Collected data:
-- ==== Sys2Proof/Machine/Safe.lean ====
section
/-!
DEFINITION. The device state, Safe-stop and its causes, the pairs, Watch entry and wake as state changes (Safety Architecture,
R248 to R257, R265 to R275; States and Mode Combinations, R506 to R512; Power, Reset and Boot, R534, R535).
-/
namespace Sys2Proof.Machine

/-! ### What the channels report -/

/-- One report of the processor channel (R218, R224, R362). -/
def State.chanNote (s : State) (n : ChanNote) : State :=
  match n with
  | .cpt b => s.setEvt Reg.HB_CPT_EVT b
  | .sec b => s.setEvt Reg.HB_SEC_EVT b
  | .fault cp =>
    (s.setReg Reg.HB_CPT_FAULT_CNT (lo32 (min 0xFFFF ((s.reg Reg.HB_CPT_FAULT_CNT).toNat + 1)))).raise (528 + cp / 32) (lo32 (cp / 32))
  | .change n => s.raise (768 + n / 8) (lo32 (n / 8))

/-- HB_FRW_RESULT of a result code of R357 (R334). -/
def frwResultOf (code : Nat) : Nat :=
  match code with
  | 0 => 1 | 1 => 5 | 2 => 4 | 3 => 7 | 4 => 8 | 5 => 6 | 6 => 9 | 0xC => 3 | 0xD => 2 | _ => 4

/-- The end of a direct reset that waited: an entry of its own, and event source 4 (R352); HD7's own shows in the window (R334). -/
def State.resetEnded (s : State) (q : QueuedCmd × Nat) : State :=
  let s := (s.journalAdd s.tc.now q.1.cmd.dom q.2 q.1.code (argDigest q.1.cmd.args)).raise 4 4
  s.when (q.1.cmd.origin == .forerunner) fun s => { s with frw := { s.frw with result := frwResultOf q.2 } }

/-- Take over what the processor channel has to report. -/
def State.procDrain (s : State) : State :=
  let g := s.saf.chan
  let served := g.served || g.heads.any fun (_, h) => !h.faulty && !h.core.waiting
  let s := s.setSaf fun f => { f with chan := { g with notes := [], done := [], served := served } }
  g.done.foldl State.resetEnded (g.notes.foldl State.chanNote s)

/-- A change of the processor channel, while a pair (or core 0) runs it. -/
def State.procDo (s : State) (f : Channel → Channel) : State :=
  if s.saf.running then (s.setSaf fun x => { x with chan := f x.chan }).procDrain else s

/-- A change of what the processor channel knows, which it takes whether or not a pair runs it. -/
def State.procKeep (s : State) (f : Channel → Channel) : State :=
  if s.saf.running then s.procDo f else s.setSaf fun x => { x with chan := { f x.chan with notes := [], done := [] } }

/-- A change of the ledger; outputs whose sections it takes out of Clear go low (R269). -/
def State.ledDo (s : State) (f : Channel → Channel) : State :=
  if s.fdUp then (s.setFds fun x => { x with led := { f x.led with notes := [], done := [] } }).voRecheck else s

/-- The result code that ends a waiting direct reset at Safe-stop (R320). -/
def resState : Nat := 2

/-! ### Device state (R506 to R508) -/

/-- A change of the device state raises event source 12; leaving Service or Degraded de-energises the outputs (R268). Start asks
for the group checks of R310. -/
def State.enter (s : State) (d : DeviceState) : State :=
  if s.dev = d then s
  else
    let s := { s with dev := d }.raise 12 12
    (s.when (d == .start) (·.setOuts fun o => { o with checkDue := true })).voRecheck

/-- A die is excluded as a silent source for more than 100 ms (R275). -/
def State.excluded (s : State) (d : Nat) : Bool :=
  match tfind s.mrg.silent d with | some x => decide (100000000 < s.now - x.declared) | none => false

/-- A condition of R275 holds. -/
def State.degradedCond (s : State) : Bool :=
  (!s.boot.split && (s.saf.a.st != .inService || s.saf.b.st != .inService)) ||
    (List.range 4).any fun d => (s.die d).power && ((s.die d).dieFault || s.excluded d)

/-- Service and Degraded follow the conditions of R275. -/
def State.degCheck (s : State) : State :=
  if s.dev = .service ∧ s.degradedCond then s.enter .degraded
  else if s.dev = .degraded ∧ !s.degradedCond then s.enter .service
  else s

/-- The state that Start and Maintenance are left to. -/
def State.serve (s : State) : State := s.enter (if s.degradedCond then .degraded else .service)

/-! ### Watch (R534, R535) -/

/-- The homes of a die that carry sensors of the structure in force. -/
def ChanCfg.homes (c : ChanCfg) (d : Nat) : List Nat :=
  ((c.cps.flatMap fun (_, p) => (p.sa.toList ++ p.sb.toList)).filter (·.die == d)).map (·.home) |>.eraseDups

/-- Spans of a die become unavailable or available in both channels. -/
def State.homesAvailable (s : State) (d : Nat) (homes : List Nat) (on : Bool) : State :=
  homes.foldl (fun s h =>
    (s.procKeep fun g => g.spanAvailable false d h on s.tc.now).ledDo fun g => g.spanAvailable true d h on s.tc.now) s

/-- A die loses power: light off with the TEC, the laser 10 ms after the amplifier (R63, R65), blocks stopped, its in-gap round abandoned. -/
def State.dieSleep (s : State) (d : Nat) : State :=
  let c := s.calPort d
  let s := s.when (c.phase != .none) fun s =>
    (s.setCalPort d { c.leave with cause := 0, discarded := 0, ended := c.ended + 1 }).calEvt d 2
  let s := s.lightOff d .off true
  let s := blockNumbers.foldl (fun s b =>
    s.when ((s.blk d b).st == .running) fun s => (s.holdRoles d b).modBlk d b fun x => { x with st := .gated, loading := [] }) s
  let s := laneNumbers.foldl (fun s i =>
    s.when (s.spanCount d i != 0) (·.modLane d i fun l => { l with held := [], passed := 0, test := none, seq := 0 })) s
  let s := (s.sensorsOf d).foldl (fun s e => s.setSensor d e {}) s
  (s.setDie d { s.die d with power := false }).homesAvailable d (s.saf.chan.cfg.homes d) false

/-- A die is powered again: blocks run, their sequence counters start again, light comes on. -/
def State.dieWake (s : State) (d : Nat) : State :=
  let s := s.setDie d { s.die d with power := true, clockDue := true }
  let s := blockNumbers.foldl (fun s b =>
    s.when ((s.blk d b).st == .gated && (blockLanes b).any fun i => s.spanCount d i != 0) (·.modBlk d b fun x => { x with st := .running, back := true, floorAt := s.now })) s
  let s := s.setMrg fun m => { m with frames := tset m.frames (2 * d + 1) s.now }
  let s := s.homesAvailable d (s.saf.chan.cfg.homes d) true
  ((s.endLockout d).lightOn d)

/-- The dies are woken (R535): boot completion counts from here. -/
def State.wakeDies (s : State) : State :=
  let s := (List.range 4).foldl State.dieWake s
  { s with boot := { s.boot with since := s.now, refDropped := false, stage := 8 } }.setEvt Reg.HB_BOOT_EVT 3

/-- HB_BOOT_STATUS.STAGE. -/
def State.bootStage (s : State) (n : Nat) : State := { s with boot := { s.boot with stage := n } }

/-- A wake channel may send its request again. -/
def State.wakeArm (s : State) : State :=
  s.setFdin fun f => { f with chans := f.chans.map fun (k, w) => (k, { w with woke := false }) }

/-- The device enters Watch. -/
def State.sleep (s : State) : State :=
  ((((List.range 4).foldl State.dieSleep s).wakeArm).bootStage 7).enter .watch

/-- The device wakes into Start. -/
def State.wake (s : State) : State := if s.dev = .watch then s.wakeDies.enter .start else s

/-! ### Safe-stop (R271 to R273) -/

/-- FD_CMB_SSCAUSE. -/
def State.ssWord (s : State) : Word :=
  word [(0, 11, s.fds.causes.foldl (fun a k => a + 2 ^ k) 0), (16, 4, s.fds.first.getD 0), (20, 1, b2n s.fds.first.isSome)]

/-- HB_STR_ERROR: the last failure. -/
def State.strFail (s : State) (code detail frame : Nat) : State :=
  { s with str := { s.str with code := code, detail := detail, errFrame := frame } }

/-- The shadows of a commit before its latch are discarded (R406): back to VERIFIED. -/
def State.commitFail (s : State) (code : Nat) : State :=
  { s with str := { s.str with st := .verified, commit := none, last := 2 } }.strFail code 0 0 |>.setEvt Reg.HB_STR_EVT 3

/-- A used section's code in Safe-stop: Disturbed (R272). -/
def disturbAll (t : Table Nat) : Table Nat := t.map fun (e : Nat × Nat) => (e.1, if e.2 = 15 then 15 else 3)

/-- The bytes that a segment's check value covers: its header, then the codes of its 256 sections. -/
def Segment.bytes (x : Segment) : List Byte :=
  leBytes 8 x.cycle ++ leBytes 1 x.index ++ leBytes 1 (b2n x.pairB) ++ leBytes 16 x.key ++ leBytes 8 x.stamp ++
    (List.range 128).map fun i =>
      BitVec.ofNat 8 (tget x.states 15 (256 * x.index + 2 * i) + 16 * tget x.states 15 (256 * x.index + 2 * i + 1))

/-- A segment with its own check value (R252). -/
def Segment.sealed (x : Segment) : Segment := { x with check := crc crc32c x.bytes }

/-- A segment cut off in transmission fails its check (R255). -/
def Segment.cut (x : Segment) : Segment := { x with check := Nat.xor (crc crc32c x.bytes) 1 }

def Segment.whole (x : Segment) : Bool := x.check == crc crc32c x.bytes

/-- What has been formed and not compared at entry to Safe-stop carries Disturbed from then on, at HB and on FD (R272). -/
def Saf.disturb (f : Saf) : Saf :=
  { f with
    ready := f.ready.map fun (v : Verdict) => { v with states := disturbAll v.states }
    segs := f.segs.map fun (x : Segment) => { x with states := disturbAll x.states, other := disturbAll x.other }.sealed
    sentStates := disturbAll f.sentStates, sentOther := disturbAll f.sentOther }

/-- The fold word of code P and code H, in network byte order (R383). -/
def State.foldBytes (s : State) : List Byte := beBytes 4 (s.reg Reg.HB_LNK_SAFE_ID).toNat

/-- Two section codes of a telegram byte. -/
def disturbByte (b : Byte) : Byte :=
  let f := fun (c : Nat) => if c = 15 then 15 else 3
  BitVec.ofNat 8 (f (b.toNat % 16) + 16 * f (b.toNat / 16))

/-- A telegram that has been formed and not sent (R272): its section states lie behind the 40 bytes of its header. -/
def Telegram.disturb (fold : List Byte) (t : Telegram) : Telegram :=
  let payload := t.payload.take 40 ++ (t.payload.drop 40).map disturbByte
  { t with payload := payload, codeP := t.codeP.map fun _ => crc crc32c (fold ++ payload) }

def CycleStates.disturb (x : CycleStates) : CycleStates := { x with states := disturbAll x.states }

def FdSafe.disturb (f : FdSafe) : FdSafe :=
  { f with
    seqs := [], parts := f.parts.map fun (e : Nat × (List Nat × Table Nat)) => (e.1, e.2.1, disturbAll e.2.2)
    whole := f.whole.map fun (e : Nat × CycleStates) => (e.1, e.2.disturb)
    cycles := f.cycles.map fun (e : Nat × CycleStates) => (e.1, e.2.disturb) }

/-- HB goes along with FD's Safe-stop: the device state, the journal entry. -/
def State.ssFollow (s : State) : State :=
  let watch := s.dev == .watch
  let s := s.enter .safeStop
  let s := s.journalAdd s.tc.now 0xFF (s.fds.first.getD 0) 0x8005 s.ssWord
  s.when watch State.wakeDies

/-- Telegrams that wait show every section Disturbed. -/
def State.telegramsDisturb (s : State) : State :=
  { s with links := { s.links with telegrams := s.links.telegrams.map fun (e : Nat × Telegram) => (e.1, e.2.disturb s.foldBytes) } }

/-- Entry to Safe-stop (R272): outputs low, both channels restarted, brake tests and a commit before its latch ended. HB follows at
once where the start handshake has completed (R524). -/
def State.ssEnter (s : State) (k : Nat) : State :=
  let s := s.setFds fun f => { f with first := some k }
  let s := ((s.setEvt Reg.FD_CMB_EVT 2).voDrop).brakeAbort
  let s := s.ledDo (·.powerUp resState)
  let s := ((s.setFds FdSafe.disturb).setSaf Saf.disturb).telegramsDisturb
  let s := s.procDo (·.powerUp resState)
  let s := s.when (s.str.st == .committing) (·.commitFail 0x17)
  s.when s.boot.shaken State.ssFollow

• [Problem to solve]
In the records above, how many lines hold the string "degradedCond"? Respond with that number only.

• [Solution below]
4